Creating an example app
For the sake of brevity, I will refer to all files beyond the R packages that are needed to customize and deploy a working seminar matching software as the "app".
Copy example files
The folder /examples in this github repository contains skeletons of an example app that can be customized.
The subfolder sem-shiny-server contains brief files for shiny apps for the admin, teacher and students shiny apps.
The subfolder sem-shared contains folders for the databases, database schemas, yaml specification files and different RMarkdown files that can be adapted in order to customize reports and the user interfaces.
Best copy these two folders to some directory on your computer. In this guide we assume you have a Windows PC and that folder is C:/sema.
Create sqlite databases
The folder sem-shared/db will contain two SQLite databases:
- loginDB.sqlite containing login credentials for students and teachers
- semDB.sqlite containing all other relevant data for the seminarmatching, like seminars, student informations, preference lists, or matching results.

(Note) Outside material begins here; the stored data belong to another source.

/-! ### Remote requests served here (R414) -/

/-- The status of a remote access to [a, a + n) by context c (R414): unmapped, unpopulated or reserved, then not held. -/
def State.remoteStatus (s : State) (c a n : Nat) : Nat :=
  let ok := tierRange a n .pond || (tierRange a n .hbm && (hbmPage a).isSome && (hbmPage (a + n - 1)).isSome)
  if !ok then 0x02 else if s.heldBy c a n then 0 else 0x0C

/-- A frame queued for a peer. -/
def State.enqueue (s : State) (m : Nat) (f : PxFrame) : State :=
  { s with px := { s.px with tx := s.px.tx ++ [(m, f)] } }

/-- A RESPONSE that carries a status alone. -/
def statusFrame (f : PxFrame) (status : Nat) : PxFrame :=
  { kind := 4, cls := f.cls, ctx := f.ctx, req := f.req, status := status, slots := 1 }

/-- A WRITE handled: its bytes are written, or its status tells why not (R414). -/
def State.serveWrite (s : State) (m : Nat) (f : PxFrame) : State :=
  let st := s.remoteStatus f.ctx f.address f.length
  let s := if st = 0 then s.putMem f.address f.payload else s
  s.enqueue m (statusFrame f st)

/-- A READ handled: its data in RESPONSE frames of at most 8,192 bytes, or its status (R414); a poisoned line gives
TIER_FAIL (R220). -/
def State.serveRead (s : State) (m : Nat) (f : PxFrame) : State :=
  let st := s.remoteStatus f.ctx f.address f.length
  let st := if st = 0 && s.poisonedIn f.address f.length then 0x02 else st
  if st ≠ 0 then s.enqueue m (statusFrame f st)
  else
    (List.range ((f.length + 8191) / 8192)).foldl (fun s i =>
      let n := min 8192 (f.length - 8192 * i)
      let bs := s.local (f.address + 8192 * i) n
      s.enqueue m { kind := 4, cls := f.cls, ctx := f.ctx, req := f.req, slots := frameSlots n, length := n,
                    address := f.address + 8192 * i, payload := bs }) s

/-! ### Collectives (R418–R420) -/

/-- The first 32-element block of part j of an n-way split of E elements, and the block after its last. -/
def partLo (blocks n j : Nat) : Nat := blocks * j / n

/-- Element codes of a group format as FP32 codes. -/
def Group.codes (g : Group) (bs : Bytes) : List Nat :=
  (unpackCodes (8 * g.elemBytes) (bs.length / g.elemBytes) bs).map (fun c => widen g.format c)

/-- FP32 codes rounded into the group format by RNE (R420). -/
def Group.pack (g : Group) (xs : List Nat) : Bytes :=
  packCodes (8 * g.elemBytes) (xs.map (fun x => match fmtOf g.format with
    | some f => (match f32.decode x with
      | .nan => canonicalNan g.format
      | .inf n => f.infCode n
      | .fin n m e => (f.encode .rne true n m 1 e).1)
    | none => 0))

/-- The elementwise FP32 sum of two runs. -/
def sumCodes (a b : List Nat) : List Nat := List.zipWith add32 a b

/-- The tag of the sum of two blocks rounded into the group format, under the reduction row of R75. -/
def sumTag (f : Nat) (ta tb : Nat) (a b y : List Nat) : Nat :=
  if 255 ≤ ta ∨ 255 ≤ tb ∨ y.any (fun x => !finite32 x) then 255
  else
    let da := a.map dy32
    let db := b.map dy32
    let dy := y.map dy32
    let p := boundAdd (tagBound ta (scaleExp da)) (tagBound tb (scaleExp db))
    let mag := boundMaxL (List.zipWith (fun x z => boundAdd (boundUp x.abs) (boundUp z.abs)) da db)
    let rho := boundMul unitU (boundMul mag (some ⟨1025, -10⟩))
    let k := scaleExp dy
    let out : Bound := if f = 1 then some Dy.zero else some ⟨1, k - 8⟩
    tagOf (boundAdd (boundAdd p rho) out) k

/-- The rank of a module in a group. -/
def Group.rank (g : Group) (m : Nat) : Option Nat := g.members.findIdx? (· = m)

/-- Own elements and tags of blocks lo … hi − 1 of a group's buffer; a block with a poisoned line has tag 255 (R220). -/
def State.ownPart (s : State) (g : Group) (lo hi : Nat) : Bytes × List Nat :=
  let w := 32 * g.elemBytes
  (s.local (g.buffer + lo * w) ((hi - lo) * w),
   (List.range (hi - lo)).map (fun i =>
    if s.poisonedIn (g.buffer + (lo + i) * w) w || s.poisonedIn (g.tagAddr + lo + i) 1 then 255
    else leNat (s.local (g.tagAddr + lo + i) 1)))

/-- COLLECT frames that carry blocks [lo, …) of a group to module m, at most 8,192 element bytes each (R406). -/
def collFrames (g : Nat) (gr : Group) (lo : Nat) (bs : Bytes) (tags : List Nat) : List PxFrame :=
  let per := 8192 / (32 * gr.elemBytes)
  (List.range ((tags.length + per - 1) / per)).map (fun i =>
    let t := (tags.drop (per * i)).take per
    let d := (bs.drop (per * i * 32 * gr.elemBytes)).take (t.length * 32 * gr.elemBytes)
    let pl := d ++ (t.map (fun x => le 1 x ++ le 1 (if x = 255 then 3 else 0))).flatten
    { kind := 5, cls := gr.cls, ctx := gr.ctx, slots := frameSlots pl.length, length := d.length,
      address := g + 65536 * ((lo + per * i) * 32), payload := pl })

/-- Blocks sent to a list of ranks. -/
def State.collSend (s : State) (g : Nat) (gr : Group) (ranks : List Nat) (lo : Nat) (bs : Bytes) (tags : List Nat) : State :=
  ranks.foldl (fun s r => (collFrames g gr lo bs tags).foldl (fun s f => s.enqueue (nth gr.members r 0) f) s) s

/-- Whether a group runs on the ring algorithm (R418); MERGE_GATHER goes straight to rank 0. -/
def Group.ring (g : Group) : Bool :=
  g.op ≠ 4 && (g.algorithm = 2 || (g.algorithm = 0 && 9 < g.members.length))

/-- Blocks of one member's vector. -/
def Group.blocks (g : Group) : Nat := g.elements / 32

/-- The block range of part j: a slot of the gathered buffer, or a part of the summed vector. -/
def Group.part (g : Group) (j : Nat) : Nat × Nat :=
  let n := g.members.length
  if g.op = 2 ∨ g.op = 4 then (j * g.blocks, (j + 1) * g.blocks)
  else (partLo g.blocks n j, partLo g.blocks n (j + 1))

/-- Other ranks. -/
def Group.others (g : Group) (r : Nat) : List Nat := (List.range g.members.length).filter (· ≠ r)

def collDone (t : Tbl Bytes) (gr : Group) (key part : Nat) : Bool :=
  let q := gr.part part
  (Tbl.getD t key []).length = (q.2 - q.1) * 32 * gr.elemBytes

/-- The part j final here: stored for the buffer and, in an ALL_REDUCE, sent on (direct: to every other member; ring: to
the next). -/
def State.collFinal (s : State) (g : Nat) (gr : Group) (r j : Nat) (bs : Bytes) (tags : List Nat) (sendOn : Bool) : State :=
  match Tbl.find s.px.colls g with
  | none => s
  | some k =>
    let k := { k with final := Tbl.set k.final j bs, finalTags := Tbl.set k.finalTags j tags }
    let s := { s with px := { s.px with colls := Tbl.set s.px.colls g k } }
    if !sendOn then s
    else if gr.ring then s.collSend g gr [(r + 1) % gr.members.length] (gr.part j).1 bs tags
    else s.collSend g gr (gr.others r) (gr.part j).1 bs tags

/-- Two runs of blocks summed in the group's arithmetic, with their tags. -/
def Group.sumParts (g : Group) (a b : Bytes × List Nat) : Bytes × List Nat :=
  let xa := g.codes a.1
  let xb := g.codes b.1
  let y := g.pack (sumCodes xa xb)
  let yc := g.codes y
  let n := a.2.length
  (y, (List.range n).map (fun i =>
    sumTag g.format (nth a.2 i 255) (nth b.2 i 255) ((xa.drop (32 * i)).take 32) ((xb.drop (32 * i)).take 32)
      ((yc.drop (32 * i)).take 32)))

/-- The first-round sum of this member's own part under the direct algorithm, over the members in an order the spec
leaves open (R420). -/
def State.directSum (s : State) (g : Nat) (gr : Group) (r : Nat) : State :=
  match Tbl.find s.px.colls g with
  | none => s
  | some k =>
    if (Tbl.find k.final r).isSome ∨ (gr.others r).any (fun q => !collDone k.got gr q r) then s
    else
      let own := s.ownPart gr (gr.part r).1 (gr.part r).2
      let order := freeOrder s.freeN gr.members.length
      let s := s.drew gr.members.length
      let get (q : Nat) : Bytes × List Nat :=
        if q = r then own else (Tbl.getD k.got q [], Tbl.getD k.gotTags q [])
      let y := match order with
        | [] => own
        | q :: t => t.foldl (fun a q => gr.sumParts a (get q)) (get q)
      s.collFinal g gr r r y.1 y.2 (gr.op = 1)

/-- What a member sends when it starts its part (R419). -/
def State.collStart (s : State) (g : Nat) (gr : Group) (r : Nat) : State :=
  let n := gr.members.length
  let own (j : Nat) : Bytes × List Nat :=
    if gr.op = 2 ∨ gr.op = 4 then s.ownPart gr (gr.part r).1 (gr.part r).2
    else s.ownPart gr (gr.part j).1 (gr.part j).2
  match gr.op with
  | 2 =>
    let x := own r
    s.collFinal g gr r r x.1 x.2 true
  | 4 =>
    let x := own r
    let s := s.collFinal g gr r r x.1 x.2 false
    if r = 0 then s else s.collSend g gr [0] (gr.part r).1 x.1 x.2
  | _ =>
    if gr.ring then
      let j := (r + n - 1) % n
      let x := own j
      s.collSend g gr [(r + 1) % n] (gr.part j).1 x.1 x.2
    else
      (gr.others r).foldl (fun s j => let x := s.ownPart gr (gr.part j).1 (gr.part j).2
                                      s.collSend g gr [j] (gr.part j).1 x.1 x.2) s

/-- The part whose blocks include block b. -/
def Group.partOf (g : Group) (b : Nat) : Nat :=
  ((List.range g.members.length).find? (fun j => (g.part j).1 ≤ b && b < (g.part j).2)).getD 0

/-- Element bytes and tags of a COLLECT frame. -/
def collData (f : PxFrame) : Bytes × List Nat :=
  let t := f.payload.drop f.length
  (f.payload.take f.length, (List.range (t.length / 2)).map (fun i =>
    if leAt t (2 * i + 1) 1 ≠ 0 then 255 else leAt t (2 * i) 1))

We first have to create empty versions of these database. For this purpose adapt and run the following R code:
# adapt working directory
library(SeminarMatching)
setwd("C:/sema/sem-shared")
db.dir = paste0(getwd(),"/db")
# Create loginDB.sqlite
logindb.arg = list(dbname=file.path(db.dir,"loginDB.sqlite"),drv=SQLite())

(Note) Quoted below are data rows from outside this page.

/-- Blocks written with their tag plane (R74); poison is cleared on the lines written whole (R220). -/
def State.storeBlocks (s : State) (fmt : Nat) (at' : Nat × Nat × Nat) (bs : List OutBlock) : State :=
  let s := s.putMem at'.1 (packCodes (fmtWidth fmt) (bs.flatMap (·.codes)))
  let s := if fmt = 6 ∨ fmt = 7 then s.putMem at'.2.1 (bs.map (fun b => BitVec.ofNat 8 b.mx)) else s
  s.putMem at'.2.2 (bs.map (fun b => BitVec.ofNat 8 b.tag))

end Sys2Proof.Machine
end

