/-- The next parcel of a result is emitted; after the last, or where there is none to emit, the result is over. -/
def State.emitNext (s : State) (b : Nat) (x : Bolter) (r : Result) : State :=
  let ps := if r.batch.toGov ∧ x.cfg.queue ≠ 0xFF then
      recordParcels b x.ctx x.cfg.queue r.status r.batch.batchId (s.resultRecord b r)
    else []
  match ps[r.sent]? with
  | none => s.resultOver b r
  | some p =>
    match s.bolterAdmit b p with
    | none => s
    | some t =>
      let r' : Result := { r with sent := r.sent + 1 }
      if ps.length ≤ r'.sent then t.resultOver b r' else t.setBolter b { x with result := some r' }

/-- RESULT_EMIT (R260, R261): the re-check that is due; else a parcel of a watch notice; else the next parcel of the
result. A pyramid that waits becomes active first. -/
def execResultEmit (b : Nat) (s : State) : Out :=
  let x := s.bolter b
  let begun := match x.result with
    | some r => decide (0 < r.sent)
    | none => false
  if s.bolterPaused ∨ x.stopped then .next s
  else if x.state = .rechecking then
    match x.result with
    | some r => .next (s.recheck b x r)
    | none => .next (s.setBolter b { x with state := .idle })
  else match begun, x.notices with
    | false, p :: ps =>
      match s.bolterAdmit b p with
      | some t => .next (t.setBolter b { x with notices := ps })
      | none => .next s
    | _, _ =>
      if x.pendingPyr.isSome ∧ begun = false then .next s
      else match x.result with
        | some r => if x.state = .waiting then .next (s.emitNext b x r) else .next s
        | none => .next s

/-! ### The active epoch advances (R249, R261, R264) -/

/-- The active plan against the new pyramid: the first waypoint not yet past that fails (R264). -/
def State.watchFails (s : State) (body plan : Bytes) (p : Option Pyramid) : Option Nat :=
  let start := leAt plan 0x10 8
  (List.range (leAt plan 3 1)).find? (fun w =>
    let way := (plan.drop (64 + 32 * w)).take 32
    decide (s.now ≤ start + leAt way 0 4 * 1000) && (wayTest body p start way).1)

/-- The watch at an epoch switch: a notice and the signal to the planner firmware (R264). -/
def State.watch (s : State) (b : Nat) : State :=
  let x := s.bolter b
  let body := (x.sec.map Section.body).getD []
  match x.plan, x.active with
  | some plan, some p =>
    match s.watchFails body plan x.grid with
    | none => s.setBolter b { x with blocked := false, watchEpoch := p.epoch }
    | some k =>
      let rec' := recordHead 7 16 b (leAt plan 3 1) 0xFFFFFFFF (leAt plan 8 2) k p.epoch (leAt plan 0x10 8) p.te
        (leAt plan 0x20 4) (leAt plan 0x24 2) (leAt plan 0x26 2) (leAt plan 0x28 4) ++ plan.drop 64
      let ps := if x.cfg.queue = 0xFF then [] else recordParcels b x.ctx x.cfg.queue 7 0xFFFFFFFF rec'
      (s.bump (Reg.blColliding b) 1).setBolter b { x with
        blocked := true, watchHit := k, watchEpoch := p.epoch, signal := some k, notices := x.notices ++ ps }
  | _, _ => s
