/-- The pages that stream states cover on a mill stay working pages (R211). -/
def statePagesOk (xs : List Section) (x : Section) : Bool :=
  (x.typ ≠ 1 && x.typ ≠ 0xA) || xs.all (fun y => y.typ ≠ 8 ||
    (let c := streamCfg y.body
     c.layers.all (fun l => l.mill ≠ x.target || l.stride * c.count = 0 ||
       (List.range ((l.offset + l.stride * c.count - 1) / 65536 + 1 - l.offset / 65536)).all (fun i => pageKind x.millBody (l.offset / 65536 + i) = 2))))

/-- A STREAM body with its queue_depth blanked. -/
def depthBlank (b : Bytes) : Bytes := patch b 8 [0]

/-- Pages that a context holds outside regions (R226). -/
def State.coversHeld (s : State) (r : Region) : Bool :=
  s.tiers.runs.any (fun h => h.kind ≠ .region &&
    decide (h.first * 65536 + 0x10000000000 < r.addr + r.pages * 65536) &&
    decide (r.addr < (h.first + h.pages) * 65536 + 0x10000000000))

/-- A loaded stage names a firmware slot (R137). -/
def slotNamed (xs : List Section) (slot : Nat) : Bool :=
  xs.any (fun x => (List.range 8).any (fun i =>
    cfgValid (stageCfg x.millBody i) && Config.namesSlot (stageParams x.millBody i) slot))

/-- What a section of the type changes only under conditions of its own. -/
def State.typeOk (s : State) (xs : List Section) (old x : Section) : Verdict :=
  match x.typ with
  | 2 =>
    let motion (b : Bytes) : List Binding := (leatBindings b).filter (fun e => decide (12 ≤ e.lane))
    if sameMembers (motion old.body) (motion x.body) then none else some (0xF, some 0)
  | 4 =>
    let olds := (quotaOf old.body).regions
    let news := (quotaOf x.body).regions
    if (news.filter (fun r => !olds.contains r)).any s.coversHeld then some (8, some 0)
    else if (xs.filter (fun y => y.typ ≠ 4)).any (fun y => y.ranges.any (fun r => r.1 = x.target && !inRegions news r.2.1 r.2.2)) then some (0xF, some 0)
    else none
  | 8 =>
    let c := streamCfg old.body
    if depthBlank old.body = depthBlank x.body then none
    else if (List.range c.count).all (fun i => decide ((Tbl.getD s.streams (c.first + i) {}).state = .free)) then none
    else some (0xF, some 0)
  | 0xB => if slotNamed xs x.target then some (0xF, some 0) else none
  | _ => none

/-- Step 14 for the section of a replacement against the loaded millplan. -/
def State.step14 (s : State) (p : Plan) : Verdict :=
  match s.loader.loaded, p.sections with
  | some l, [x] =>
    if p.planId ≠ l.planId ∨ p.gen ≤ l.gen then some (0xE, some 0)
    else
      match l.sections.find? (samePlace x) with
      | none => some (0xF, some 0)
      | some old =>
        let granted (q : Nat) : Bool := l.sections.any (fun y => !samePlace x y && y.grants.any (fun e => e.pool = q))
        let outer (y : Section) : List (Nat × Nat) := (y.owns.filter (fun e => granted e.pool)).map (fun e => (e.pool, e.count))
        let gs (y : Section) : List (Nat × Nat) := y.grants.map (fun e => (e.pool, e.count))
        if !sameMembers (gs old) (gs x) || !sameMembers (outer old) (outer x) || !sameMembers old.joins x.joins ||
            !sameMembers (old.crossing l.sections) (x.crossing l.sections) || !sameMembers old.splits x.splits || !statePagesOk l.sections x then some (0xF, some 0)
        else s.typeOk l.sections old x
  | _, _ => some (0xE, some 0)

/-! ### All steps (R122) -/

/-- The place in the table of the replacement of a section of the whole set: its one section is number 0. -/
def replacedAt (v : Verdict) : Verdict := v.map (fun e => (e.1, some 0))

/-- The verdict on a copied image: none where it verifies. -/
def State.verify (s : State) (img : Bytes) : Verdict :=
  let mid := fld (s.reg Reg.pxModuleId) 9 0
  let floor := (s.otp 4).shadow
  let p := imagePlan img
  let xs := p.sections
  if !headerOk img mid then some (1, none)
  else if !keyOk s img then some (2, none)
  else if !signatureOk img then some (3, none)
  else
    let first := firstOf
      [ firstBad 4 (fun x => digestOf x.bytes = x.digest) xs, firstBad 5 vendorOk xs,
        if (List.range 16).all (fun u => decide (p.minFw ≤ s.runningBuild 1 u) || (s.sec.update.phase = .apply && s.fwSkips 1 u)) then none else some (6, none) ]
    if first.isSome then first
    else if p.replacement then
      let base := (s.loader.loaded.map (·.sections)).getD []
      let whole := s.loader.loaded.isSome
      let set := xs.foldl putSection base
      let extra := (xs.filter (fun x => x.typ = 4)).flatMap (fun x => (quotaOf (setBody base 4 x.target)).regions.map (fun r => (x.target, r)))
      firstOf [replacedAt (checkSet mid floor whole extra set), if whole then replacedAt (step13 mid floor set) else none, s.step14 p]
    else firstOf [checkSet mid floor true [] xs, step13 mid floor xs]

end Sys2Proof.Machine
end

create.login.db(db.arg = logindb.arg)
# Insert a test user (make sure to delete him before production run)
create.user.in.db(userid = "test", email = "test",password = "test",db.arg = logindb.arg)
# Create semDB
schema.file = "./schema/semdb.yaml"
semdb = dbConnect(dbname=paste0(db.dir,"/semDB.sqlite"), drv = SQLite())
dbCreateSchemaTables(semdb, schema.file=schema.file,overwrite = FALSE)
# add test user to adminstaff
dbInsert(semdb, table="adminstaff",vals = list(userid="test",email="test"))
You can have now a look in the folder sem-shared/db and you see that the two files loginDB.sqlite and semDB.sqlite have been generated.
Now install some software like SQLiteStudio (https://sqlitestudio.pl/) to examine these databases, and possible to conduct some manual entries.
Note that we have generated a simple test user with id, email and password test to our loginDB and to the adminstaff table in semDB. The adminstaff table contains all users that are allowed to login as admin.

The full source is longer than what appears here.